More than 2,900 people died during the attacks on 9/11. Scheibner knew both of the pilots on board Flight 11 and many of the flight attendants. Some days he felt guilty for being alive.

AUDIO: I thought to myself, I’ve got to stop living like a “someday saint.” You know – someday I’m going to do it and one excuse after another for keeping God’s will for my life at arm’s length. 9/11 was a catalytic moment for myself and our family.   

Scheibner and his wife went on to found a ministry called CharacterHealth. This year, he’ll speak at 40 events across the country and the globe.

AUDIO: I do a lot of training for the Navy, and that’s almost all people who don’t know the Lord or don’t have a Christian worldview for sure. And they’re aching for answers. They’re aching for leadership. It’s amazing. They pepper me with parenting questions and marriage questions.

On the tenth anniversary of 9/11, Scheibner’s oldest son released a 15-minute film about his parents’ experience called “In My Seat.” The piece has had more than 2-and-a-half million hits on YouTube.

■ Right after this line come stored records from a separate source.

/-- Activations of task 0 on the engines of twin 0. -/
def withActs (a b : Act) (s : State := oneTask) : State := { s with eng := [(0, { cur := some a }), (1, { cur := some b })] }
def act0 : Act := { task := 0, f := 7, pc := 0 }

theorem ready_all (s : State) (h : ((List.range 12).all fun e => (s.getEng e).ready.all fun a => !a.done) = true) :
    ∀ e a, e < 12 → a ∈ (s.getEng e).ready → a.done = false := fun e a he ha => by
  simp only [List.all_eq_true, List.mem_range, Bool.not_eq_true'] at h
  exact h e he a ha

theorem cur_all (s : State) (h : ((List.range 12).all fun e => (s.getEng e).cur.all fun a => !a.check) = true) :
    ∀ e a, e < 12 → (s.getEng e).cur = some a → a.check = false := fun e a he ha => by
  simp only [List.all_eq_true, List.mem_range] at h
  simpa [ha] using h e he

/-- The trailing engine one instruction behind, outside the window. -/
def trails (s : State := oneTask) : State := withActs { act0 with steps := 1 } act0 s

theorem wit_GatherAndExecute : (oneTask).Inv ∧ (oneTask).ungathered ≠ [] ∧ (oneTask).isTriad = false ∧
    (oneTask [] .triad).Inv ∧ (oneTask [] .triad).isTriad = true ∧ (oneTask [] .triad).tri.inVoted ≠ some (oneTask [] .triad).n ∧
    (let s : State := { oneTask with eng := [(0, { ready := [act0] })] }
     invOk s = true ∧ s.isTriad = false ∧ s.serving = true ∧ s.handsOver = false ∧
       (∀ e a, e < 12 → a ∈ (s.getEng e).ready → a.done = false) ∧ (∀ e a, e < 12 → (s.getEng e).cur = some a → a.check = false) ∧
       (s.getEng 0).cur = none ∧ (s.getEng 0).ready ≠ [] ∧ (s.getEng 1).ready = []) ∧
    (let s := withActs act0 act0
     invOk s = true ∧ (s.getEng (s.leader 1)).cur = some act0 ∧ s.suspends act0 = true ∧ s.level 1 = true) ∧
    (let s := withActs { act0 with done := true } { act0 with done := true }
     invOk s = true ∧ (s.getEng (s.leader 1)).cur = some { act0 with done := true } ∧ s.suspends { act0 with done := true } = false) ∧
    (invOk trails = true ∧ ((trails).getEng ((trails).leader 1)).cur = some { act0 with steps := 1 } ∧ (trails).level 1 = false ∧
      (trails).twinMode 1 = true ∧ (trails).sched.execOpen = false ∧ (trails).mayRun 1 = true ∧ (trails).dev ≠ .tripped ∧
      ((trails).getEng 1).cur = some act0 ∧ (trails).img.tasks[act0.task]? ≠ none ∧ act0.staged.length ≤ 1024) ∧
    engineOf (.nop 0) = some 0 ∧ (Instr.nop 0).check = none ∧ (trails).mayRun 0 = false := by
  exact ⟨inv_of _ (by decide +kernel), by decide +kernel, by decide +kernel, inv_of _ (by decide +kernel), by decide +kernel, by decide +kernel,
    ⟨by decide +kernel, by decide +kernel, by decide +kernel, by decide +kernel, ready_all _ (by decide +kernel), cur_all _ (by decide +kernel),
      by decide +kernel⟩, by decide +kernel⟩

/-- Both engines at the end of their segments, with the phase past D. -/
def stCmp (a b : Act) (p : Nat) : State := { withActs a b with phase := p }

theorem wit_TwinAgreement :
    (let s := stCmp { act0 with done := true, digest := 1 } { act0 with done := true } 0
     s.Inv ∧ s.twinMode 0 = true ∧ (s.getEng 0).cur = some { act0 with done := true, digest := 1 } ∧
       (s.getEng 1).cur = some { act0 with done := true } ∧ trippable s.dev = true) ∧
    (let s := stCmp act0 act0 0
     s.Inv ∧ s.twinMode 0 = true ∧ (s.getEng 0).cur = some act0 ∧ (act0.done || act0.check) = false) ∧
    (let s := stCmp { act0 with done := true } { act0 with done := true } 249999
     s.Inv ∧ s.commitSpan = false ∧ s.twinMode 0 = true ∧ s.dev ≠ .tripped ∧ (s.getEng 0).cur = some { act0 with done := true } ∧
       (s.getEng 1).cur = some { act0 with done := true } ∧ (s.getEng 0).ecc = false ∧ (s.getEng 1).ecc = false ∧
       nbit s.sched.injDue 0 = false ∧ s.dupRuns = false) ∧
    (let s : State := { oneTask [(F.TWIN_CFG_INJ_INT, 1)] with sched := { injDue := 1 }, ns := 2000000000 }
     s.Inv ∧ nbit s.sched.injDue 0 = true ∧ trippable s.dev = true ∧ s.twinMode 0 = true ∧ s.injElapsed 0 0 = true ∧
       s.injElapsed 0 1000000000 = true) ∧ State.reset.injElapsed 0 0 = false ∧
    (withF [(F.SYS_MODE_SPLIT, 1)]).Inv ∧ (withF [(F.SYS_MODE_SPLIT, 1)]).twinMode 0 = false :=
  ⟨⟨inv_of _ (by decide +kernel), by decide +kernel⟩, ⟨inv_of _ (by decide +kernel), by decide +kernel⟩,
   ⟨inv_of _ (by decide +kernel), by decide +kernel⟩, ⟨inv_of _ (by decide +kernel), by decide +kernel⟩,
   by decide +kernel, inv_of _ (by decide +kernel), by decide +kernel⟩
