/-- The canonical NaN (R43); +0 where the format has none. -/
def qnan (f : Fmt) : Nat :=
  if f.kind = 0 then (2 ^ f.e - 1) * 2 ^ f.m + 2 ^ (f.m - 1) else if f.kind = 1 then 0x7F else 0

/-- Infinity of a sign in a format that has one. -/
def infBits (f : Fmt) (neg : Bool) : Nat := (if neg then 2 ^ (f.e + f.m) else 0) + (2 ^ f.e - 1) * 2 ^ f.m

/-- The mantissa and exponent of the largest finite value (R41): it is first × 2 to the second. -/
def maxFinite (f : Fmt) : Nat × Int :=
  if f.kind = 0 then (2 ^ (f.m + 1) - 1, (2 ^ f.e - 2 : Nat) - (f.bias : Int) - f.m)
  else if f.kind = 1 then (14, 5)
  else (2 ^ (f.m + 1) - 1, (2 ^ f.e - 1 : Nat) - (f.bias : Int) - f.m)

/-- The bits of the largest finite value of a sign. -/
def maxBits (f : Fmt) (neg : Bool) : Nat :=
  (if neg then 2 ^ (f.e + f.m) else 0) +
  (if f.kind = 0 then (2 ^ f.e - 1) * 2 ^ f.m - 1 else if f.kind = 1 then 0x7E else 2 ^ (f.e + f.m) - 1)

/-- What bits of a format denote (R41, R43): a NaN, an infinity, or sign and magnitude mantissa × 2 to the exponent. -/
inductive FVal where
  | nan (signalling : Bool)
  | inf (neg : Bool)
  | num (neg : Bool) (mant : Nat) (exp : Int)
deriving DecidableEq, Repr

/-- Decode the bits of a format (R41). -/
def decodeFloat (f : Fmt) (x : Nat) : FVal :=
  let x := x % 2 ^ f.width
  let neg := hasBit x (f.e + f.m)
  let e := x >>> f.m % 2 ^ f.e
  let m := x % 2 ^ f.m
  if f.kind = 0 ∧ e = 2 ^ f.e - 1 then (if m = 0 then .inf neg else .nan (!hasBit m (f.m - 1)))
  else if f.kind = 1 ∧ x % 128 = 127 then .nan false
  else if e = 0 then .num neg m (1 - (f.bias : Int) - f.m)
  else .num neg (2 ^ f.m + m) ((e : Int) - f.bias - f.m)

/-- The value is a NaN. -/
def FVal.isNan : FVal → Bool
  | .nan _ => true
  | _ => false

/-- The value is a signalling NaN. -/
def FVal.isSnan : FVal → Bool
  | .nan s => s
  | _ => false

/-- The value is an infinity. -/
def FVal.isInf : FVal → Bool
  | .inf _ => true
  | _ => false

/-- The value is a zero. -/
def FVal.isZero : FVal → Bool
  | .num _ 0 _ => true
  | _ => false

/-- The sign of a value. -/
def FVal.neg : FVal → Bool
  | .nan _ => false
  | .inf n => n
  | .num n _ _ => n

/-- Set the quiet bit (R51). -/
def quiet (f : Fmt) (x : Nat) : Nat := x ||| 2 ^ (f.m - 1)

/-- The bits are a denormal. -/
def isDenormal (f : Fmt) (x : Nat) : Bool := x >>> f.m % 2 ^ f.e == 0 && x % 2 ^ f.m != 0

/-- CR_FP_MODE flushes the format (R49, R54). -/
def flushes (mode : Nat) (f : Fmt) : Bool :=
  if f.code = 13 then hasBit mode 7 else if f.code = 14 ∨ f.code = 16 then hasBit mode 6
  else if f.code = 15 then hasBit mode 5 else false

/-- A denormal source is flushed to a zero of its sign (R49). -/
def flushSource (mode : Nat) (f : Fmt) (x : Nat) : Nat :=
  if flushes mode f && isDenormal f x then x / 2 ^ (f.e + f.m) % 2 * 2 ^ (f.e + f.m) else x

/-- The flags in the layout of CR_FP_FLAGS (R54). -/
def flagNV : BitVec 5 := 1
/-- Division by zero. -/
def flagDZ : BitVec 5 := 2
/-- Overflow. -/
def flagOF : BitVec 5 := 4
/-- Underflow. -/
def flagUF : BitVec 5 := 8
/-- Inexact. -/
def flagNX : BitVec 5 := 16

/-! ## Exact values and rounding -/

/-- An exact value num × 2 to the exp; `sticky` adds a magnitude below every bit of it. -/
structure Dy where
  num : Int
  exp : Int
  sticky : Bool := false
deriving DecidableEq, Repr

/-- Two to an exponent difference, as a factor. -/
def pow2 (e : Int) : Nat := 2 ^ e.toNat

/-- Exact sum. -/
def Dy.add (x y : Dy) : Dy :=
  let e := min x.exp y.exp
  ⟨x.num * pow2 (x.exp - e) + y.num * pow2 (y.exp - e), e, x.sticky || y.sticky⟩

/-- Exact product. -/
def Dy.mul (x y : Dy) : Dy := ⟨x.num * y.num, x.exp + y.exp, x.sticky || y.sticky⟩

/-- Negation. -/
def Dy.negate (x : Dy) : Dy := { x with num := - x.num }

/-- Scale by a power of two, whose exponent is kept where every format overflows or vanishes. -/
def Dy.scale (x : Dy) (n : Int) : Dy := { x with exp := x.exp + max (-8000) (min 8000 n) }

/-- Compare two exact values. -/
def Dy.lt (x y : Dy) : Bool := (x.add y.negate).num < 0

/-- The exact value of a finite decoded number. -/
def FVal.dy : FVal → Dy
  | .num neg m e => ⟨if neg then -(m : Int) else m, e, false⟩
  | _ => ⟨0, 0, false⟩

/-- The rounded magnitude, as a mantissa and an exponent, and whether it is inexact (R44, R45). The least exponent of a
mantissa of `m` bits is `low`; the range above is unbounded. -/
def roundMag (m : Nat) (low : Int) (mode r : Nat) (neg : Bool) (mag : Nat) (exp : Int) (sticky : Bool) :
    Nat × Int × Bool :=
  if mag = 0 then (0, low, sticky)
  else
    let u := max ((Nat.log2 mag : Int) + exp - m) low
    if u ≤ exp then (mag * pow2 (exp - u), u, sticky)
    else
      let d := pow2 (u - exp)
      let q := mag / d
      let rem := mag % d
      let inexact := rem != 0 || sticky
      let up := match mode with
        | 0 => d < 2 * rem || (2 * rem == d && (sticky || q % 2 == 1))
        | 1 => false
        | 2 => inexact && neg
        | 3 => inexact && !neg
        | _ => 2 ^ 32 ≤ rem * 2 ^ 32 / d + r
      (if up then q + 1 else q, u, inexact)

/-- The bits of a sign, a mantissa and its exponent inside the format's range. -/
def packMag (f : Fmt) (neg : Bool) (q : Nat) (u : Int) : Nat :=
  let s := if neg then 2 ^ (f.e + f.m) else 0
  let (q, u) := if q = 2 ^ (f.m + 1) then (2 ^ f.m, u + 1) else (q, u)
  if q < 2 ^ f.m then s + q
  else s + (u + f.m + f.bias).toNat * 2 ^ f.m + (q - 2 ^ f.m)

/-- The result of an overflow (R46). -/
def overflowBits (f : Fmt) (mode : Nat) (sat neg : Bool) : Nat :=
  let big := if f.kind = 0 then infBits f neg else (if neg then 0x80 else 0) + 0x7F
  if sat || f.kind == 2 then maxBits f neg
  else match mode with
    | 1 => maxBits f neg
    | 2 => if neg then big else maxBits f neg
    | 3 => if neg then maxBits f neg else big
    | _ => big

/-- sat(round_to(x, fmt, mode, r), fmt, mode, s) for an exact x that is not zero, with its flags (R44–R50, R56).
`flush` says that CR_FP_MODE flushes the format. -/
def roundSat (f : Fmt) (mode r : Nat) (sat flush : Bool) (x : Dy) : Nat × BitVec 5 :=
  let neg := x.num < 0
  let low := 1 - (f.bias : Int) - f.m
  let (q, u, inexact) := roundMag f.m low mode r neg x.num.natAbs x.exp x.sticky
  let (fm, fe) := maxFinite f
  if Dy.lt ⟨fm, fe, false⟩ ⟨q, u, false⟩ then (overflowBits f mode sat neg, flagOF ||| flagNX)
  else
    let tiny := q < 2 ^ f.m
    let nx := if inexact then flagNX else 0
    let uf := if tiny && inexact then flagUF else 0
    if tiny && flush && q != 0 then (packMag f neg 0 u, flagUF ||| flagNX)
    else (packMag f neg q u, nx ||| uf)

/-- A zero of a sign. -/
def zeroBits (f : Fmt) (neg : Bool) : Nat := if neg then 2 ^ (f.e + f.m) else 0

/-- The sum of an exact value, rounded; an exact zero takes the sign that IEEE 754 gives (R44). -/
def roundSum (f : Fmt) (mode r : Nat) (sat flush bothNeg : Bool) (x : Dy) : Nat × BitVec 5 :=
  if x.num = 0 then (zeroBits f (bothNeg || mode == 2), 0) else roundSat f mode r sat flush x

/-- The first NaN of a list, quietened, with invalid when any is signalling (R51). -/
def firstNan (f : Fmt) (xs : List Nat) : Option (Nat × BitVec 5) :=
  match xs.find? (fun x => (decodeFloat f x).isNan) with
  | some x => some (quiet f x, if xs.any (fun y => (decodeFloat f y).isSnan) then flagNV else 0)
  | none => none

/-- a + b (R137); both sources are already flushed. -/
def fAdd (f : Fmt) (mode r : Nat) (sat flush : Bool) (a b : Nat) : Nat × BitVec 5 :=
  match firstNan f [a, b] with
  | some res => res
  | none =>
    let x := decodeFloat f a
    let y := decodeFloat f b
    if x.isInf && y.isInf then (if x.neg != y.neg then (qnan f, flagNV) else (infBits f x.neg, 0))
    else if x.isInf then (infBits f x.neg, 0)
    else if y.isInf then (infBits f y.neg, 0)
    else if x.isZero && y.isZero then (zeroBits f (if x.neg == y.neg then x.neg else mode == 2), 0)
    else roundSum f mode r sat flush false (x.dy.add y.dy)

/-- The bits with the other sign. -/
def flipSign (f : Fmt) (x : Nat) : Nat := x ^^^ 2 ^ (f.e + f.m)

/-- a − b (R137); a NaN of b keeps its sign. -/
def fSub (f : Fmt) (mode r : Nat) (sat flush : Bool) (a b : Nat) : Nat × BitVec 5 :=
  match firstNan f [a, b] with
  | some res => res
  | none => fAdd f mode r sat flush a (flipSign f b)

/-- a × b (R137). -/
def fMul (f : Fmt) (mode r : Nat) (sat flush : Bool) (a b : Nat) : Nat × BitVec 5 :=
  match firstNan f [a, b] with
  | some res => res
  | none =>
    let x := decodeFloat f a
    let y := decodeFloat f b
    let neg := x.neg != y.neg
    if x.isInf || y.isInf then (if x.isZero || y.isZero then (qnan f, flagNV) else (infBits f neg, 0))
    else if x.isZero || y.isZero then (zeroBits f neg, 0)
    else roundSat f mode r sat flush (x.dy.mul y.dy)

/-- a × b + c rounded once (R137, R51, R52). -/
def fFma (f : Fmt) (mode : Nat) (sat flush : Bool) (a b c : Nat) : Nat × BitVec 5 :=
  let x := decodeFloat f a
  let y := decodeFloat f b
  let z := decodeFloat f c
  let bad := (x.isInf && y.isZero) || (x.isZero && y.isInf)
  if bad then (if z.isNan then quiet f c else qnan f, flagNV)
  else
    match firstNan f [c, a, b] with
    | some res => res
    | none =>
      let neg := x.neg != y.neg
      if x.isInf || y.isInf then
        (if z.isInf && z.neg != neg then (qnan f, flagNV) else (infBits f neg, 0))
      else if z.isInf then (infBits f z.neg, 0)
      else if (x.isZero || y.isZero) && z.isZero then (zeroBits f (if neg == z.neg then neg else mode == 2), 0)
      else roundSum f mode 0 sat flush false ((x.dy.mul y.dy).add z.dy)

AUDIO: All of us have major life events in our lives. It’s either a death in the family or the loss of a job or some other thing that’s a catalytic moment. And you have to allow God to do what He’s going to do with those moments. [Applause]

For WORLD Radio, I’m Kim Henderson reporting from Starkville, Mississippi.


(Photo/Sean Adair, Reuters) UA Flight 175 flies toward the south tower of the World Trade Center while the north tower burns.

WORLD Radio transcripts are created on a rush deadline. This text may not be in its final form and may be updated or revised in the future. Accuracy and availability may vary. The authoritative record of WORLD Radio programming is the audio record.